**Instructions for the task**.
Your answer should be the lines from the start of the records through the line with "s.isHeld = true →", copied word for word.
*** Material provided Section Begins ***
/-- After POWER_ON_RESET with a normal supply every register but RSTC_CAUSE, RSTC_HIST and STOR_PATROL reads its reset
value and flash stays while no store operation and no write of the slot record runs, the fuses and the key store
stay, and a low supply leaves BOW and BOW_SEEN set with event 1 due. BROWN_OUT_RESET, unless the part is held,
records its cause, sets BOW and BOW_SEEN, keeps the backup domain and holds the core die. RESET_HOLD_END makes step
0 due when the core die is held, and releases the front die's reset wire. The model's choices in it, no rules of the
spec: a command whose premise does not hold changes nothing (log entry 13). (03 Reset, start-up and annex mode,
table What a reset clears; 03 RSTC registers) -/
def Obligations.ColdResetsClearAlsoMemoryAndPower : Prop :=
    (∀ (s : State),
      ∃ t, exec (.powerOnReset ⟨false⟩) s = .next t ∧ t.rd Reg.RSTC_CAUSE = 1 ∧ t.bit Reg.RSTC_HIST 0 = true ∧ t.boot.phase = .held ∧
      (∀ a, a ∉ [Reg.RSTC_CAUSE, Reg.RSTC_HIST, Reg.STOR_PATROL] → t.rd a = resetOf a) ∧ t.boot.minBuild = s.boot.minBuild ∧ t.boot.retired = s.boot.retired ∧
      t.cust.store = s.cust.store ∧ t.cust.life = s.cust.life ∧ t.cust.zeroised = s.cust.zeroised ∧
      t.cust.keys = [] ∧ t.chron = {} ∧ (s.store.ops = [] → s.writesSlots = false → t.store.flash = s.store.flash) ∧ t.variant = s.variant ∧ t.pending = s.pending) ∧
    (∀ (s : State),
      ∃ t, exec (.powerOnReset ⟨true⟩) s = .next t ∧ t.rd Reg.RSTC_CAUSE = 1 ∧ t.boot.phase = .held ∧ t.bit Reg.PWR_STATUS 0 = true ∧
      t.bit Reg.PWR_STATUS 1 = true ∧ t.pwr.bowEvent = true ∧ t.cust.store = s.cust.store ∧ t.cust.life = s.cust.life ∧ t.boot.minBuild = s.boot.minBuild) ∧
    (∀ (s : State),
      s.isHeld = false →
      s.regsWf = true →
      ∃ t, exec .brownOutReset s = .next t ∧ t.rd Reg.RSTC_CAUSE = 2 ∧ t.bit Reg.RSTC_HIST 1 = true ∧ t.boot.phase = .held ∧
      t.bit Reg.PWR_STATUS 0 = true ∧ t.bit Reg.PWR_STATUS 1 = true ∧ t.cust.keys = [] ∧ t.cust.store = s.cust.store ∧ t.chron.now = s.chron.now ∧
      (∀ a, keepOverReset true a = 0 → a ∉ [Reg.RSTC_CAUSE, Reg.PWR_STATUS] → t.rd a = resetOf a) ∧
      (∀ i < 8, t.rd (Reg.RSTC_BKP i) = s.rd (Reg.RSTC_BKP i)) ∧ t.boot.padHold = []) ∧
    (∀ (s : State),
      s.isHeld = true →
      exec .brownOutReset s = .next s) ∧
    (∀ (s : State),
      s.boot.phase = .held →
      exec .resetHoldEnd s = .next { s with boot := { s.boot with phase := .start }, spineF := { s.spineF with resetReq := false } }) ∧
    (∀ (s : State),
      s.boot.phase ≠ .held →
      exec .resetHoldEnd s = .next s)
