@[simp] theorem exec_storeErase (m : Master) (addr : Word) :
    exec (.storeErase m addr) s = execStoreErase m addr s := (rfl)

@[simp] theorem exec_storeProgram (m : Master) (addr : Word) (len : Word) :
    exec (.storeProgram m addr len) s = execStoreProgram m addr len s := (rfl)

@[simp] theorem exec_storeCheck (m : Master) (addr : Word) :
    exec (.storeCheck m addr) s = execStoreCheck m addr s := (rfl)

@[simp] theorem exec_storeRefresh (m : Master) (addr : Word) :
    exec (.storeRefresh m addr) s = execStoreRefresh m addr s := (rfl)

@[simp] theorem exec_psCommit (m : Master) (slot : Word) : exec (.psCommit m slot) s = execPsCommit m slot s := (rfl)

@[simp] theorem exec_psRetire (m : Master) (slot : Word) : exec (.psRetire m slot) s = execPsRetire m slot s := (rfl)

@[simp] theorem exec_storeDataPortWrite (plane : Fin 2) (v : Word) :
    exec (.storeDataPortWrite plane v) s = execStoreDataPortWrite plane v s := (rfl)

@[simp] theorem exec_storeDoneClear (v : Word) : exec (.storeDoneClear v) s = execStoreDoneClear v s := (rfl)

@[simp] theorem exec_storeAbort (v : Word) : exec (.storeAbort v) s = execStoreAbort v s := (rfl)

@[simp] theorem exec_storePulseEnd (plane : Fin 2) (pass : Bool) :
    exec (.storePulseEnd plane pass) s = execStorePulseEnd plane pass s := (rfl)

@[simp] theorem exec_storeResume (plane : Fin 2) : exec (.storeResume plane) s = execStoreResume plane s := (rfl)

@[simp] theorem exec_xipLineRead (m : Master) (addr : Word) (decay : List (Nat × Bool)) :
    exec (.xipLineRead m addr decay) s = execXipLineRead m addr decay s := (rfl)

@[simp] theorem exec_patrolReadDue : exec .patrolReadDue s = execPatrolReadDue s := (rfl)

@[simp] theorem exec_patrolReadDone (decay : List (Nat × Bool)) :
    exec (.patrolReadDone decay) s = execPatrolReadDone decay s := (rfl)

@[simp] theorem exec_patrolRefreshResume : exec .patrolRefreshResume s = execPatrolRefreshResume s := (rfl)

@[simp] theorem exec_storPsCfgWrite (v : Word) : exec (.storPsCfgWrite v) s = execStorPsCfgWrite v s := (rfl)

@[simp] theorem exec_secmbDoorbell (m : Master) (v : Word) :
    exec (.secmbDoorbell m v) s = execSecmbDoorbell m v s := (rfl)

@[simp] theorem exec_aesEcb (k : Fin 4) : exec (.aesEcb k) s = execAesEcb k s := (rfl)

@[simp] theorem exec_aesCbc (k : Fin 4) : exec (.aesCbc k) s = execAesCbc k s := (rfl)

@[simp] theorem exec_aesCtr (k : Fin 4) : exec (.aesCtr k) s = execAesCtr k s := (rfl)

@[simp] theorem exec_aesCcm (k : Fin 4) : exec (.aesCcm k) s = execAesCcm k s := (rfl)

@[simp] theorem exec_aesCmac (k : Fin 4) : exec (.aesCmac k) s = execAesCmac k s := (rfl)

@[simp] theorem exec_sha256 (k : Fin 4) : exec (.sha256 k) s = execSha256 k s := (rfl)

@[simp] theorem exec_hmac (k : Fin 4) : exec (.hmac k) s = execHmac k s := (rfl)

@[simp] theorem exec_ecdsaSign (k : Fin 4) : exec (.ecdsaSign k) s = execEcdsaSign k s := (rfl)

@[simp] theorem exec_ecdsaVerify (k : Fin 4) : exec (.ecdsaVerify k) s = execEcdsaVerify k s := (rfl)

@[simp] theorem exec_ecdh (k : Fin 4) : exec (.ecdh k) s = execEcdh k s := (rfl)

@[simp] theorem exec_ecKeygen (k : Fin 4) : exec (.ecKeygen k) s = execEcKeygen k s := (rfl)

@[simp] theorem exec_keyDerive (k : Fin 4) : exec (.keyDerive k) s = execKeyDerive k s := (rfl)

@[simp] theorem exec_random (k : Fin 4) : exec (.random k) s = execRandom k s := (rfl)

@[simp] theorem exec_keyImport (k : Fin 4) : exec (.keyImport k) s = execKeyImport k s := (rfl)

@[simp] theorem exec_keyExport (k : Fin 4) : exec (.keyExport k) s = execKeyExport k s := (rfl)

@[simp] theorem exec_keyPurge (k : Fin 4) : exec (.keyPurge k) s = execKeyPurge k s := (rfl)

@[simp] theorem exec_keyInfo (k : Fin 4) : exec (.keyInfo k) s = execKeyInfo k s := (rfl)

@[simp] theorem exec_keyRestrict (k : Fin 4) : exec (.keyRestrict k) s = execKeyRestrict k s := (rfl)

@[simp] theorem exec_idChallenge (k : Fin 4) : exec (.idChallenge k) s = execIdChallenge k s := (rfl)

@[simp] theorem exec_attest (k : Fin 4) : exec (.attest k) s = execAttest k s := (rfl)

@[simp] theorem exec_lifecycle (k : Fin 4) : exec (.lifecycle k) s = execLifecycle k s := (rfl)
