theorem wake (h : Kept u s) {a1} : Kept u (@Sys2Proof.Machine.State.wake s a1) := by
  dsimp only [Sys2Proof.Machine.State.wake]
  repeat' first
    | with_reducible assumption
    | with_reducible apply doze
    | with_reducible apply satAdd
    | with_reducible apply foldl
    | with_reducible apply forRange
    | with_reducible rfl
    | with_reducible exact id
    | with_reducible exact Nat.le_refl _
    | split
    | dsimp only
    | with_reducible apply upd
    | exact trivial
    | rfl
    | exact id
    | exact Nat.le_refl _
    | intro _

theorem absentSlip (h : Kept u s) {a1 a2} : Kept u (@Sys2Proof.Machine.State.absentSlip s a1 a2) := by
  dsimp only [Sys2Proof.Machine.State.absentSlip]
  repeat' first
    | with_reducible assumption
    | with_reducible apply slip
    | with_reducible apply foldl
    | with_reducible apply forRange
    | with_reducible rfl
    | with_reducible exact id
    | with_reducible exact Nat.le_refl _
    | split
    | dsimp only
    | with_reducible apply upd
    | exact trivial
    | rfl
    | exact id
    | exact Nat.le_refl _
    | intro _

theorem setSpineSt (h : Kept u s) {a1 a2} : Kept u (@Sys2Proof.Machine.State.setSpineSt s a1 a2) := by
  dsimp only [Sys2Proof.Machine.State.setSpineSt]
  repeat' first
    | with_reducible assumption
    | with_reducible apply wrF
    | with_reducible apply foldl
    | with_reducible apply forRange
    | with_reducible rfl
    | with_reducible exact id
    | with_reducible exact Nat.le_refl _
    | split
    | dsimp only
    | with_reducible apply upd
    | exact trivial
    | rfl
    | exact id
    | exact Nat.le_refl _
    | intro _

theorem countFull (h : Kept u s) {a1} : Kept u (@Sys2Proof.Machine.State.countFull s a1) := by
  dsimp only [Sys2Proof.Machine.State.countFull]
  repeat' first
    | with_reducible assumption
    | with_reducible apply satAdd
    | with_reducible apply foldl
    | with_reducible apply forRange
    | with_reducible rfl
    | with_reducible exact id
    | with_reducible exact Nat.le_refl _
    | split
    | dsimp only
    | with_reducible apply upd
    | exact trivial
    | rfl
    | exact id
    | exact Nat.le_refl _
    | intro _

theorem dieNotReady (h : Kept u s) {a1} : Kept u (@Sys2Proof.Machine.State.dieNotReady s a1) := by
  dsimp only [Sys2Proof.Machine.State.dieNotReady]
  repeat' first
    | with_reducible assumption
    | with_reducible apply answerError
    | with_reducible apply slip
    | with_reducible apply foldl
    | with_reducible apply forRange
    | with_reducible rfl
    | with_reducible exact id
    | with_reducible exact Nat.le_refl _
    | split
    | dsimp only
    | with_reducible apply upd
    | exact trivial
    | rfl
    | exact id
    | exact Nat.le_refl _
    | intro _

theorem keepRoute (h : Kept u s) {a1} : Kept u (@Sys2Proof.Machine.State.keepRoute s a1) := by
  dsimp only [Sys2Proof.Machine.State.keepRoute]
  repeat' first
    | with_reducible assumption
    | with_reducible apply foldl
    | with_reducible apply forRange
    | with_reducible rfl
    | with_reducible exact id
    | with_reducible exact Nat.le_refl _
    | split
    | dsimp only
    | with_reducible apply upd
    | exact trivial
    | rfl
    | exact id
    | exact Nat.le_refl _
    | intro _

theorem fireChannel (h : Kept u s) {a1} : Kept u (@Sys2Proof.Machine.State.fireChannel s a1) := by
  dsimp only [Sys2Proof.Machine.State.fireChannel]
  repeat' first
    | with_reducible assumption
    | with_reducible apply setB
    | with_reducible apply wrF
    | with_reducible apply satAdd
    | with_reducible apply foldl
    | with_reducible apply forRange
    | with_reducible rfl
    | with_reducible exact id
    | with_reducible exact Nat.le_refl _
    | split
    | dsimp only
    | with_reducible apply upd
    | exact trivial
    | rfl
    | exact id
    | exact Nat.le_refl _
    | intro _

theorem pulseTask (h : Kept u s) {a1} : Kept u (@Sys2Proof.Machine.State.pulseTask s a1) := by
  dsimp only [Sys2Proof.Machine.State.pulseTask]
  repeat' first
    | with_reducible assumption
    | with_reducible apply wrF
    | with_reducible apply satAdd
    | with_reducible apply foldl
    | with_reducible apply forRange
    | with_reducible rfl
    | with_reducible exact id
    | with_reducible exact Nat.le_refl _
    | split
    | dsimp only
    | with_reducible apply upd
    | exact trivial
    | rfl
    | exact id
    | exact Nat.le_refl _
    | intro _

theorem advanceDeliveries (h : Kept u s) : Kept u (@Sys2Proof.Machine.State.advanceDeliveries s) := by
  dsimp only [Sys2Proof.Machine.State.advanceDeliveries]
  repeat' first
    | with_reducible assumption
    | with_reducible apply pulseTask
    | with_reducible apply foldl
    | with_reducible apply forRange
    | with_reducible rfl
    | with_reducible exact id
    | with_reducible exact Nat.le_refl _
    | split
    | dsimp only
    | with_reducible apply upd
    | exact trivial
    | rfl
    | exact id
    | exact Nat.le_refl _
    | intro _

theorem clockCell (h : Kept u s) {a1 a2 a3} : Kept u (@Sys2Proof.Machine.State.clockCell s a1 a2 a3) := by
  dsimp only [Sys2Proof.Machine.State.clockCell]
  repeat' first
    | with_reducible assumption
    | with_reducible apply setB
    | with_reducible apply foldl
    | with_reducible apply forRange
    | with_reducible rfl
    | with_reducible exact id
    | with_reducible exact Nat.le_refl _
    | split
    | dsimp only
    | with_reducible apply upd
    | exact trivial
    | rfl
    | exact id
    | exact Nat.le_refl _
    | intro _

theorem evalCells (h : Kept u s) {a1 a2} : Kept u (@Sys2Proof.Machine.State.evalCells s a1 a2).1 := by
  dsimp only [Sys2Proof.Machine.State.evalCells]
  repeat' first
    | with_reducible assumption
    | with_reducible apply clockCell
    | with_reducible apply foldl
    | with_reducible apply forRange
    | with_reducible rfl
    | with_reducible exact id
    | with_reducible exact Nat.le_refl _
    | split
    | dsimp only
    | with_reducible apply upd
    | exact trivial
    | rfl
    | exact id
    | exact Nat.le_refl _
    | intro _

theorem latchBackup (h : Kept u s) {a1} : Kept u (@Sys2Proof.Machine.State.latchBackup s a1) := by
  dsimp only [Sys2Proof.Machine.State.latchBackup]
  repeat' first
    | with_reducible assumption
    | with_reducible apply foldl
    | with_reducible apply forRange
    | with_reducible rfl
    | with_reducible exact id
    | with_reducible exact Nat.le_refl _
    | split
    | dsimp only
    | with_reducible apply upd
    | exact trivial
    | rfl
    | exact id
    | exact Nat.le_refl _
    | intro _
*** Material provided Section Ends ***
**Exercise solution**.
/-- After POWER_ON_RESET with a normal supply every register but RSTC_CAUSE, RSTC_HIST and STOR_PATROL reads its reset
value and flash stays while no store operation and no write of the slot record runs, the fuses and the key store
stay, and a low supply leaves BOW and BOW_SEEN set with event 1 due. BROWN_OUT_RESET, unless the part is held,
records its cause, sets BOW and BOW_SEEN, keeps the backup domain and holds the core die. RESET_HOLD_END makes step
0 due when the core die is held, and releases the front die's reset wire. The model's choices in it, no rules of the
spec: a command whose premise does not hold changes nothing (log entry 13). (03 Reset, start-up and annex mode,
table What a reset clears; 03 RSTC registers) -/
def Obligations.ColdResetsClearAlsoMemoryAndPower : Prop :=
    (∀ (s : State),
      ∃ t, exec (.powerOnReset ⟨false⟩) s = .next t ∧ t.rd Reg.RSTC_CAUSE = 1 ∧ t.bit Reg.RSTC_HIST 0 = true ∧ t.boot.phase = .held ∧
      (∀ a, a ∉ [Reg.RSTC_CAUSE, Reg.RSTC_HIST, Reg.STOR_PATROL] → t.rd a = resetOf a) ∧ t.boot.minBuild = s.boot.minBuild ∧ t.boot.retired = s.boot.retired ∧
      t.cust.store = s.cust.store ∧ t.cust.life = s.cust.life ∧ t.cust.zeroised = s.cust.zeroised ∧
      t.cust.keys = [] ∧ t.chron = {} ∧ (s.store.ops = [] → s.writesSlots = false → t.store.flash = s.store.flash) ∧ t.variant = s.variant ∧ t.pending = s.pending) ∧
    (∀ (s : State),
      ∃ t, exec (.powerOnReset ⟨true⟩) s = .next t ∧ t.rd Reg.RSTC_CAUSE = 1 ∧ t.boot.phase = .held ∧ t.bit Reg.PWR_STATUS 0 = true ∧
      t.bit Reg.PWR_STATUS 1 = true ∧ t.pwr.bowEvent = true ∧ t.cust.store = s.cust.store ∧ t.cust.life = s.cust.life ∧ t.boot.minBuild = s.boot.minBuild) ∧
    (∀ (s : State),
      s.isHeld = false →
      s.regsWf = true →
      ∃ t, exec .brownOutReset s = .next t ∧ t.rd Reg.RSTC_CAUSE = 2 ∧ t.bit Reg.RSTC_HIST 1 = true ∧ t.boot.phase = .held ∧
      t.bit Reg.PWR_STATUS 0 = true ∧ t.bit Reg.PWR_STATUS 1 = true ∧ t.cust.keys = [] ∧ t.cust.store = s.cust.store ∧ t.chron.now = s.chron.now ∧
      (∀ a, keepOverReset true a = 0 → a ∉ [Reg.RSTC_CAUSE, Reg.PWR_STATUS] → t.rd a = resetOf a) ∧
      (∀ i < 8, t.rd (Reg.RSTC_BKP i) = s.rd (Reg.RSTC_BKP i)) ∧ t.boot.padHold = []) ∧
    (∀ (s : State),
      s.isHeld = true →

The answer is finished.